The Bush Family Conundrum
When George W. Bush ran, I supported him – to the max financially during the primary, then during the full campaign. In hindsight, he was a decent president early. He then sowed the seeds for his own destruction during the Iraq war and forgot who he was during his disastrous second term.
Or was it that he remembered who he was?
To this day, I am uncertain how to see the Bush family. I know they seemed decent as people, yet they made some terrible mistakes. Two of them served as president, and another was a relatively successful governor. They have left a mark on our country, a mark on our party, and history will judge them. W himself has said that.
I find myself hesitant to critique a family I voted for and donated to. Hesitant because they served with decorum. However, in advancing conservatism, they failed. We should examine why – not to tear them down, nor to add insult to injury, but to recognize those ideas and attributes that damaged the future of conservatism. We must avoid a repeat of the leftward lurch they may have caused or at least foreshadowed.
Remembering the speech of George H.W. Bush at his convention, two lines stand out. The first was "Read my lips: no new taxes." That one got him elected. His second phrase was his vision for "a kinder, gentler, America." Watching the camera pan to the Reagans at the convention, Nancy said something to her husband with a quizzical look. It was only later that we learned what she asked: "Kinder and gentler than what?" A great rhetorical question.
In hindsight, it is clear that Bush did not understand the transformational depth he had witnessed with Ronald Reagan. Instead, he slowly squandered Reagan's legacy, starting with the so-called budget deal he brokered in 1990, which was an agreement to raise taxes, supposedly forcing Congress to cut two dollars of spending for every new tax dollar. We now know that nothing was ever cut.
The salient question: Why did Bush believe them?
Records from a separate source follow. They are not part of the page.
-- ==== Sys2Proof/Tests/Slice0.lean ====
section
/-! SUPPORT. The model's own tests. Expected values come from 95_test_vectors.md (its vector ids are named) and from the
encodings of 30_encoding.md; the theorems `witness_…` show states that meet the hypotheses of the obligations. -/

namespace Sys2Proof.Tests

open Sys2Proof Sys2Proof.Machine

/-! ## States -/

/-- The reset state with concrete parameters: 95_test_vectors.md takes `F_CLK` = 16000000. Body 1 is
[`AVAILABLE`, `READ`, `READ`] (P3), body 2 [`WRITE_BLOCK 0x10, 0x20, 0x30`] (P4), body 3 [`BEGIN_TRANSMISSION 0x50`]
(BP-3), body 5 [`WRITE 1`, `READ`]; body 4 is empty. -/
def base : State where
  role := .master
  state := .ready
  index := 0
  size := 0
  buf := []
  address := none
  sendStop := none
  inRepStart := false
  status := none
  initialized := false
  onRx := 0
  onTx := 0
  regs := ⟨0, 0, 0, 0, 0, 0⟩
  kC := .idle
  kH := .idle
  pending := none
  enabled := false
  armed := false
  stopPending := false
  cmdLog := []
  reqLog := []
  cbLog := []
  bodyLog := []
  cfg :=
    { fClk := 16000000
      callbackBody := [(1, [0x21000000, 0x22000000, 0x22000000]),
        (2, [0x12000003, 0xFE000010, 0xFE000020, 0xFE000030]), (3, [0x10000050]), (5, [0x11000001, 0x22000000])]
      regLoc := ⟨0, 1, 2, 3, 4, 5⟩
      physReset := ⟨0, 0, 0, 0, 0, 0⟩ }
  requests := []
  schedule := []
  turns := 0

/-- A master that has begun (INIT-2), its log left out. -/
def master : State := { base with initialized := true, enabled := true, armed := true, regs := ⟨72, 0, 0, 0, 0, 0⟩ }

/-- A slave that has begun (INIT-3), its log left out. -/
def slave : State := { base with initialized := true, enabled := true, armed := true, role := .slave, address := some 0x84 }

/-- The next state of an outcome. -/
def nextOf : Result → Option State
  | .next s => some s
  | .fault _ => none
  | .refused _ => none

/-- The fault of an outcome. -/
def faultOf : Result → Option Fault
  | .next _ => none
  | .fault f => some f
  | .refused _ => none

/-- The log, `index`, `size` and `state` after an outcome. -/
def traffic (r : Result) : Option (List BusOutput × Byte × Byte × TransactionState) :=
  (nextOf r).map fun s => (s.cmdLog, s.index, s.size, s.state)

/-- The response an outcome put on the request port. -/
def responseOf (r : Result) : Option Byte := (nextOf r).bind response

/-! ## Well-formedness -/

/-- The check of a block, by its length. -/
theorem wellFormed_block (bytes : List Byte) : (Instr.writeBlock bytes).wellFormed = decide (bytes.length ≤ 255) := rfl

theorem test_wellFormed_block_too_long : (Instr.writeBlock (List.replicate 256 0)).wellFormed = false := by
  rw [wellFormed_block, List.length_replicate]
  decide
theorem test_wellFormed_block_longest : (Instr.writeBlock (List.replicate 255 0)).wellFormed = true := by
  rw [wellFormed_block, List.length_replicate]
  decide
theorem test_wellFormed_read : Instr.read.wellFormed = true := by decide

/-! ## Decoding: each word is written out from R101, R102, R109, R112, R114 -/

theorem test_decode_init :
    decode (.request [0b00000001_000000011000011010100000]) = .ok (.beginMaster 100000) ∧
    decode (.request [0b00000010_00000000000000000_1000010]) = .ok (.beginSlave 0x42) ∧
    decode (.request [0b00000011_000001100001101010000000]) = .ok (.setFrequency 400000) ∧
    decode (.request [0b00000100_000000000000000000000000]) = .ok .endBus ∧
    decode (.request [0b00000101_0000000000000000_00000001]) = .ok (.setOnReceive 1) ∧
    decode (.request [0b00000110_0000000000000000_00000010]) = .ok (.setOnTransmit 2) := by decide

theorem test_decode_transmit :
    decode (.request [0b00010000_00000000000000000_1010000]) = .ok (.beginTransmission 0x50) ∧
    decode (.request [0b00010001_0000000000000000_10101010]) = .ok (.write 0xAA) ∧
    decode (.request [0b00010010_0000000000000000_00000010, 0b11111110_0000000000000000_00010001,
      0b11111110_0000000000000000_00100010]) = .ok (.writeBlock [0x11, 0x22]) ∧
    decode (.request [0b00010010_0000000000000000_00000000]) = .ok (.writeBlock []) ∧
    decode (.request [0b00010011_00000000000000000000000_1]) = .ok (.endTransmission true) ∧
    decode (.request [0b00010011_00000000000000000000000_0]) = .ok (.endTransmission false) ∧
    decode (.request [0b11111110_0000000000000000_00010010]) = .ok (.writeBlockPayload 0x12) := by decide

theorem test_decode_receive :
    decode (.request [0b00100000_0000000_1_00000011_0_1010000]) = .ok (.requestFrom 0x50 3 true) ∧
    decode (.request [0b00100000_0000000_0_11111111_0_0000001]) = .ok (.requestFrom 1 255 false) ∧
    decode (.request [0b00100001_000000000000000000000000]) = .ok .available ∧
    decode (.request [0b00100010_000000000000000000000000]) = .ok .read := by decide

/-- ENC-1 to ENC-6 and ENC-8. -/
theorem test_decode_illegal :
    decode (.request [0x00000000]) = .error .unassignedOp ∧ decode (.request [0x07000000]) = .error .unassignedOp ∧
    decode (.request [0x10000080]) = .error .reservedBits ∧ decode (.request [0x21000001]) = .error .reservedBits ∧
    decode (.request [0x13000002]) = .error .reservedBits ∧ decode (.request [0x200201D0]) = .error .reservedBits ∧
    decode (.request [0x12000002, 0xFE000011, 0x11000022]) = .error .malformedPayload := by decide

theorem test_decode_master_events :
    decodeEvent 0b00001_011 7 = .evtStart 3 7 ∧ decodeEvent 0b00010_000 0 = .evtRepStart 0 0 ∧
    decodeEvent 0b00011_000 0 = .evtMtSlaAck 0 0 ∧ decodeEvent 0b00100_000 0 = .evtMtSlaNack 0 0 ∧
    decodeEvent 0b00101_000 0 = .evtMtDataAck 0 0 ∧ decodeEvent 0b00110_000 0 = .evtMtDataNack 0 0 ∧
    decodeEvent 0b00111_000 0 = .evtArbLost 0 0 ∧ decodeEvent 0b01000_000 0 = .evtMrSlaAck 0 0 ∧
    decodeEvent 0b01001_000 0 = .evtMrSlaNack 0 0 ∧ decodeEvent 0b01010_000 0x12 = .evtMrDataAck 0 0x12 ∧
    decodeEvent 0b01011_000 0x34 = .evtMrDataNack 0 0x34 := by decide

theorem test_decode_slave_events :
    decodeEvent 0b01100_000 0 = .evtSrSlaAck 0 0 ∧ decodeEvent 0b01101_000 0 = .evtSrArbLostSlaAck 0 0 ∧
    decodeEvent 0b01110_000 0 = .evtSrGcallAck 0 0 ∧ decodeEvent 0b01111_000 0 = .evtSrArbLostGcallAck 0 0 ∧
    decodeEvent 0b10000_000 0x5A = .evtSrDataAck 0 0x5A ∧ decodeEvent 0b10001_000 0 = .evtSrDataNack 0 0 ∧
    decodeEvent 0b10010_000 0x5A = .evtSrGcallDataAck 0 0x5A ∧ decodeEvent 0b10011_000 0 = .evtSrGcallDataNack 0 0 ∧
    decodeEvent 0b10100_000 0 = .evtSrStop 0 0 ∧ decodeEvent 0b10101_000 0 = .evtStSlaAck 0 0 ∧
    decodeEvent 0b10110_000 0 = .evtStArbLostSlaAck 0 0 ∧ decodeEvent 0b10111_000 0 = .evtStDataAck 0 0 ∧
    decodeEvent 0b11000_000 0 = .evtStDataNack 0 0 ∧ decodeEvent 0b11001_000 0 = .evtStLastData 0 0 := by decide

theorem test_decode_error_events :
    decodeEvent 0b00000_000 0 = .evtBusError 0 0 ∧ decodeEvent 0b11111_111 0 = .evtNoInfo 7 0 ∧
    decodeEvent 0b11010_000 0 = .evtUnknownD0 0 0 ∧ decodeEvent 0b11011_000 0 = .evtUnknownD8 0 0 ∧
    decodeEvent 0b11100_000 0 = .evtUnknownE0 0 0 ∧ decodeEvent 0b11101_000 0 = .evtUnknownE8 0 0 ∧
    decodeEvent 0b11110_000 0 = .evtUnknownF0 0 0 := by decide

theorem test_encode :
    encode (.requestFrom 0x68 2 true) = .request [0x20010268] ∧ encode (.evtMrDataNack 0 0x34) = .event 0x58 0x34 ∧
    encode (.writeBlock [0x10, 0x20, 0x30]) = .request [0x12000003, 0xFE000010, 0xFE000020, 0xFE000030] := by decide

theorem test_decodeTableWord :
    decodeTableWord 32 0x010186A0 = some (.beginMaster 100000) ∧ decodeTableWord 8 0xA8 = some (.evtStSlaAck 0 0) ∧
    decodeTableWord 32 0x12000000 = some (.writeBlock []) ∧ decodeTableWord 32 0x00000000 = none := by decide

/-! ## Reset and the first step -/

theorem test_reset_memory : Memory.wf State.reset.buf = true := rfl

/-- INIT-8 as the first step after reset. -/
theorem test_step_end_from_reset : responseOf (step (State.reset.withFetchWord 32 0x04000000)) = some 0 := rfl

/-- EH-27: nothing changes but that `pending` is emptied. -/
theorem test_step_noInfo_from_reset :
    (nextOf (step (State.reset.withFetchWord 8 0xF8))).map (fun t => (t.pending, t.cmdLog)) = some (none, []) := rfl

/-- ENC-2: an illegal word stops the block and is recorded. -/
theorem test_step_illegal :
    (faultOf (step { base with schedule := [.caller], requests := [0x07000000] })).map Fault.code = some 1 := by decide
From day one of his broken promise, the media hammered Bush as a liar. More importantly, his voters saw what he had done. Unlike Reagan, GHW Bush didn't have the vision or the capacity to overcome the narratives from the media.
Enter the Clintons, who implemented their slimy effort to drive America to the left, institutionalizing themselves as power brokers. They began to undermine everything Reagan had accomplished while trying to sound like him.
Eight years later, enter W. Coming on the heels of a somewhat disgraced presidency, W might have lost had it not been for the Clinton scandals. W ran on a smallish agenda, one main tenet being that he "would reach across the aisle to get things done." And he did. His first reach was to have Edward Kennedy virtually write his new education bill.
Frankly, had 9/11 not happened, Bush's small-vision conservatism would not have survived the 2004 election. His inability to fend off the media narrative during Katrina really hurt. In the end, it was his betrayal and belittling of former supporters while attempting "comprehensive immigration reform" that finally did him in.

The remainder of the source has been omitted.